> **Your instructions**:
Which lines of the entries below run from the one holding "-- ==== Sys2Proof/Tests/Slice0.lean" to the one holding "4, .queueDoorbell 2", inclusive? Set down exactly those lines and no others.
── Input material
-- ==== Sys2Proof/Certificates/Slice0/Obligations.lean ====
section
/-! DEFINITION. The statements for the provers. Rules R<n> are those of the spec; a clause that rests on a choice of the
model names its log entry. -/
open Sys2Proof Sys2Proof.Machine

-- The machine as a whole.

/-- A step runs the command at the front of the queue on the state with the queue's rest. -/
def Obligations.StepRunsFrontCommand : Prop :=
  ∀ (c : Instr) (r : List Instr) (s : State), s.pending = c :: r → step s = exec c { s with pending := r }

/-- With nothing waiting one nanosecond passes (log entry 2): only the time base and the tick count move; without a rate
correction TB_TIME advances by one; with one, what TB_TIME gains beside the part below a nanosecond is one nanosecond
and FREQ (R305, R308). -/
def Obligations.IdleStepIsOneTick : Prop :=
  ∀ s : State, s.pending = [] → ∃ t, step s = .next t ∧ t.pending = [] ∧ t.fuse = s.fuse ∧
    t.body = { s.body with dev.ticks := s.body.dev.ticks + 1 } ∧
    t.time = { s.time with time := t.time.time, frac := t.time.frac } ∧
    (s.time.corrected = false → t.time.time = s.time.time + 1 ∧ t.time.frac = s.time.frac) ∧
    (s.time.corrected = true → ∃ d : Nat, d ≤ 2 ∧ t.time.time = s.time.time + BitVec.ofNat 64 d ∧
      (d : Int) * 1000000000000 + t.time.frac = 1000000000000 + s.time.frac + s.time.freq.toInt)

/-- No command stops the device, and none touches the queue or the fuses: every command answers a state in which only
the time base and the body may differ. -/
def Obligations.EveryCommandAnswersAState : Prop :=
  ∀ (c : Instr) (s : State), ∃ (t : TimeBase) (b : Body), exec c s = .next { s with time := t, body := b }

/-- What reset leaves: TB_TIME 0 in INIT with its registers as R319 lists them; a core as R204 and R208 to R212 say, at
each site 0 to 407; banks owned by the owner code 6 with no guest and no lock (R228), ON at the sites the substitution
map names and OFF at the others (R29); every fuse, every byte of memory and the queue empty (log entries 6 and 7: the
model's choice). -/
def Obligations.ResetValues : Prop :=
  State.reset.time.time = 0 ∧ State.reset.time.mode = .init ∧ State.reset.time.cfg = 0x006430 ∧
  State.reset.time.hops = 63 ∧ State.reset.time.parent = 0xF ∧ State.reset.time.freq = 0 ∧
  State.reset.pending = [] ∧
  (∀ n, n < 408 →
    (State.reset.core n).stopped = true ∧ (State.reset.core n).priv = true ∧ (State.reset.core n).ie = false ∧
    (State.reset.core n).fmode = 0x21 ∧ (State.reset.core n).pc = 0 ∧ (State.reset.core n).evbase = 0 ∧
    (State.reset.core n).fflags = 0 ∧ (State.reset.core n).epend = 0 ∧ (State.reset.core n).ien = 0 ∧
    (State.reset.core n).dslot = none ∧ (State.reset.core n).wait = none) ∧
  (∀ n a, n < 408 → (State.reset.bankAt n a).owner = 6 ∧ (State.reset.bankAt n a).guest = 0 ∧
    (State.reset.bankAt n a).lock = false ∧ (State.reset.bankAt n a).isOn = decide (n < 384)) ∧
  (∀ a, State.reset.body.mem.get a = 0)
────
── Input material
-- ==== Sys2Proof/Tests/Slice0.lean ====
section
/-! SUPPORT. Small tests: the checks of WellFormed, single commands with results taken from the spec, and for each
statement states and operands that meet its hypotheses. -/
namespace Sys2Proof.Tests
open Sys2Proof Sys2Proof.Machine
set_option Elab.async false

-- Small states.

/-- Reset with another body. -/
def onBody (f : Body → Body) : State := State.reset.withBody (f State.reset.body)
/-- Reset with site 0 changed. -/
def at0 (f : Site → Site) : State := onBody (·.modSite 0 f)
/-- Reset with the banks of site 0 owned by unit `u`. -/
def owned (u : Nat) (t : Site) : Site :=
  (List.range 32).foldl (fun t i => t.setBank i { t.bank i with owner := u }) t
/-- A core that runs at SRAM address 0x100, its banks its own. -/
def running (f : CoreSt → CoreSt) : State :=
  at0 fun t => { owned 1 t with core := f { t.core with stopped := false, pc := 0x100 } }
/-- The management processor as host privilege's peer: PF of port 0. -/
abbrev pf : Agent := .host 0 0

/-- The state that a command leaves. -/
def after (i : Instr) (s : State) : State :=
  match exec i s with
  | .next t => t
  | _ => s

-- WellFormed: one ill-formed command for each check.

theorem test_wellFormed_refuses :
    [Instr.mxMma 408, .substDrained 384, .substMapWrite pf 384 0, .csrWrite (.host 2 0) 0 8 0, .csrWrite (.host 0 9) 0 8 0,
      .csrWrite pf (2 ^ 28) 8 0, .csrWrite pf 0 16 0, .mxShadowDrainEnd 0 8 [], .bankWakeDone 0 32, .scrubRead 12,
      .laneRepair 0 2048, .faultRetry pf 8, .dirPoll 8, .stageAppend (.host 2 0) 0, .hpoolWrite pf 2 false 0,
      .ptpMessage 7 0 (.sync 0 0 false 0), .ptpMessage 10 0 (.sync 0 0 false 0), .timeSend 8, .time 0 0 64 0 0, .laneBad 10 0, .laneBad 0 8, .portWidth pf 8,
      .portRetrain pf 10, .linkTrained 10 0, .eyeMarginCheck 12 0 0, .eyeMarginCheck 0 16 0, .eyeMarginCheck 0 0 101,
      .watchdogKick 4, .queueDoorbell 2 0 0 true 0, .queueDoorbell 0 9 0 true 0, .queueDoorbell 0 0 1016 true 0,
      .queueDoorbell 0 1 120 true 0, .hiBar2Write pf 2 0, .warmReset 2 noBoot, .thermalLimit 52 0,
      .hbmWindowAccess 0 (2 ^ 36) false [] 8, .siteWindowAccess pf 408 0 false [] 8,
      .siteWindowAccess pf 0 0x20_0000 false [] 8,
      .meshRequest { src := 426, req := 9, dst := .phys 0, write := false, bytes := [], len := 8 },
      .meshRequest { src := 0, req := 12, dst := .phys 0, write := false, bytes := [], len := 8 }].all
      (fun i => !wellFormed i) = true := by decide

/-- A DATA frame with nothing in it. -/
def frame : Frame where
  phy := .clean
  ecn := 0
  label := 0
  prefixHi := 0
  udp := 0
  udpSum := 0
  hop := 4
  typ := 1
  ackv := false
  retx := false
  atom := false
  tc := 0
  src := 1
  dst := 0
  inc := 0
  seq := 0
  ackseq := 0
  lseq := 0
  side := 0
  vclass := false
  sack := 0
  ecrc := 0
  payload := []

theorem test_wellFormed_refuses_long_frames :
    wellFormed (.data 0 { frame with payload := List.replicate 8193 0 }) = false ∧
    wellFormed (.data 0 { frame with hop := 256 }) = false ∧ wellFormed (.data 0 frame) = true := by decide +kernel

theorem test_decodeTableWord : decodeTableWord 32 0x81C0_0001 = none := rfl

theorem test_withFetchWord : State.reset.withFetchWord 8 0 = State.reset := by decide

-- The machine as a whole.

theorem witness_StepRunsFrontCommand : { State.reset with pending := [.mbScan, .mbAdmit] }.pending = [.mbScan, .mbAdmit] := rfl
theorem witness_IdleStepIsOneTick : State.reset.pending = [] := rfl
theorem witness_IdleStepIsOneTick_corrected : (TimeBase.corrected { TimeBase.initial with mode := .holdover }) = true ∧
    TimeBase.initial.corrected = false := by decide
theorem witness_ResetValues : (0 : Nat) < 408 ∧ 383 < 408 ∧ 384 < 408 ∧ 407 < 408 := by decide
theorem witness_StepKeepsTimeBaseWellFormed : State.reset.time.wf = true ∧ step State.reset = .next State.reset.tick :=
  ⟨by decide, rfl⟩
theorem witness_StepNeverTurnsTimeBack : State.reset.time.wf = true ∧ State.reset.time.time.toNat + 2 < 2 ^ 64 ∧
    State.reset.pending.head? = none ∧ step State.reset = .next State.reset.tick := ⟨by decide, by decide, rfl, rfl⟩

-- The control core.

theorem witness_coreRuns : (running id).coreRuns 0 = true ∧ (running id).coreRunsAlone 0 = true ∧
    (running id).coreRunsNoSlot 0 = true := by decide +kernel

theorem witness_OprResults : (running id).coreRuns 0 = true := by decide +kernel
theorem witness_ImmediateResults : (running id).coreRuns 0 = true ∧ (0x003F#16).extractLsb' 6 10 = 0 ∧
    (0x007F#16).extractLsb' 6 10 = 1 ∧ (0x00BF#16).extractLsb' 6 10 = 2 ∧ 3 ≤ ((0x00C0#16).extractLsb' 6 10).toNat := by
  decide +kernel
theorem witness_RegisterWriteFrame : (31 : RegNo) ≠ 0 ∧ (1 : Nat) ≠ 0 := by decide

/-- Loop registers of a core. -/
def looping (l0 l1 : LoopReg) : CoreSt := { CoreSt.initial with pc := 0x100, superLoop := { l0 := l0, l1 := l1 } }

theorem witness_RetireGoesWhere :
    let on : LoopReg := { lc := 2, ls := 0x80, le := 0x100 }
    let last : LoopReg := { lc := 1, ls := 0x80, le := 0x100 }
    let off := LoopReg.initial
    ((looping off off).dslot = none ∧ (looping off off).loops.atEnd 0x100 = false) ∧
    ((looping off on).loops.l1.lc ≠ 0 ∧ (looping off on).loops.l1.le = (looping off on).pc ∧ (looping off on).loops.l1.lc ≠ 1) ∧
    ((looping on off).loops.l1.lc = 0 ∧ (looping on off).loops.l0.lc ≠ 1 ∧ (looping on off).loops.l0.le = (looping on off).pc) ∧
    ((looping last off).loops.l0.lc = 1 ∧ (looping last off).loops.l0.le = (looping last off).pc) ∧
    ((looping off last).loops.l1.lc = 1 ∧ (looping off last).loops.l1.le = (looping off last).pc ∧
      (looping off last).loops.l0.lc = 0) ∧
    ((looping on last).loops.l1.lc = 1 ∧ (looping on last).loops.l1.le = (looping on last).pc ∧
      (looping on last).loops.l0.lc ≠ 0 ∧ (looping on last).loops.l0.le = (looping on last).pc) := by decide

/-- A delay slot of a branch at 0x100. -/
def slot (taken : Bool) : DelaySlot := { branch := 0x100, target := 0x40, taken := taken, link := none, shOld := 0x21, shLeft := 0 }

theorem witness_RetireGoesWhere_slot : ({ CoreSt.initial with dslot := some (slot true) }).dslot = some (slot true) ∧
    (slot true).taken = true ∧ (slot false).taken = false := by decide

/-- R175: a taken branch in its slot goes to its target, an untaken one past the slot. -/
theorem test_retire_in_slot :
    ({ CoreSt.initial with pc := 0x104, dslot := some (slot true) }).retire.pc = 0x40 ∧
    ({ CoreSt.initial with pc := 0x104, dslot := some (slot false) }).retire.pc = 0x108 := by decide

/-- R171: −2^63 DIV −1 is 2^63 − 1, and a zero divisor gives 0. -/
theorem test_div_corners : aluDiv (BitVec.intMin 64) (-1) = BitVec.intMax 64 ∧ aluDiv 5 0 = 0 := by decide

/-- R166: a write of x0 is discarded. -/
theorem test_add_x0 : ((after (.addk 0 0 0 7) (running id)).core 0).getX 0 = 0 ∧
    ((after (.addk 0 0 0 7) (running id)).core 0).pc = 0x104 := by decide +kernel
────
> **Solution to the exercise**:
-- ==== Sys2Proof/Tests/Slice0.lean ====
section
/-! SUPPORT. Small tests: the checks of WellFormed, single commands with results taken from the spec, and for each
statement states and operands that meet its hypotheses. -/
namespace Sys2Proof.Tests
open Sys2Proof Sys2Proof.Machine
set_option Elab.async false

-- Small states.

/-- Reset with another body. -/
def onBody (f : Body → Body) : State := State.reset.withBody (f State.reset.body)
/-- Reset with site 0 changed. -/
def at0 (f : Site → Site) : State := onBody (·.modSite 0 f)
/-- Reset with the banks of site 0 owned by unit `u`. -/
def owned (u : Nat) (t : Site) : Site :=
  (List.range 32).foldl (fun t i => t.setBank i { t.bank i with owner := u }) t
/-- A core that runs at SRAM address 0x100, its banks its own. -/
def running (f : CoreSt → CoreSt) : State :=
  at0 fun t => { owned 1 t with core := f { t.core with stopped := false, pc := 0x100 } }
/-- The management processor as host privilege's peer: PF of port 0. -/
abbrev pf : Agent := .host 0 0

/-- The state that a command leaves. -/
def after (i : Instr) (s : State) : State :=
  match exec i s with
  | .next t => t
  | _ => s

-- WellFormed: one ill-formed command for each check.

theorem test_wellFormed_refuses :
    [Instr.mxMma 408, .substDrained 384, .substMapWrite pf 384 0, .csrWrite (.host 2 0) 0 8 0, .csrWrite (.host 0 9) 0 8 0,
      .csrWrite pf (2 ^ 28) 8 0, .csrWrite pf 0 16 0, .mxShadowDrainEnd 0 8 [], .bankWakeDone 0 32, .scrubRead 12,
      .laneRepair 0 2048, .faultRetry pf 8, .dirPoll 8, .stageAppend (.host 2 0) 0, .hpoolWrite pf 2 false 0,
      .ptpMessage 7 0 (.sync 0 0 false 0), .ptpMessage 10 0 (.sync 0 0 false 0), .timeSend 8, .time 0 0 64 0 0, .laneBad 10 0, .laneBad 0 8, .portWidth pf 8,
      .portRetrain pf 10, .linkTrained 10 0, .eyeMarginCheck 12 0 0, .eyeMarginCheck 0 16 0, .eyeMarginCheck 0 0 101,
      .watchdogKick 4, .queueDoorbell 2 0 0 true 0, .queueDoorbell 0 9 0 true 0, .queueDoorbell 0 0 1016 true 0,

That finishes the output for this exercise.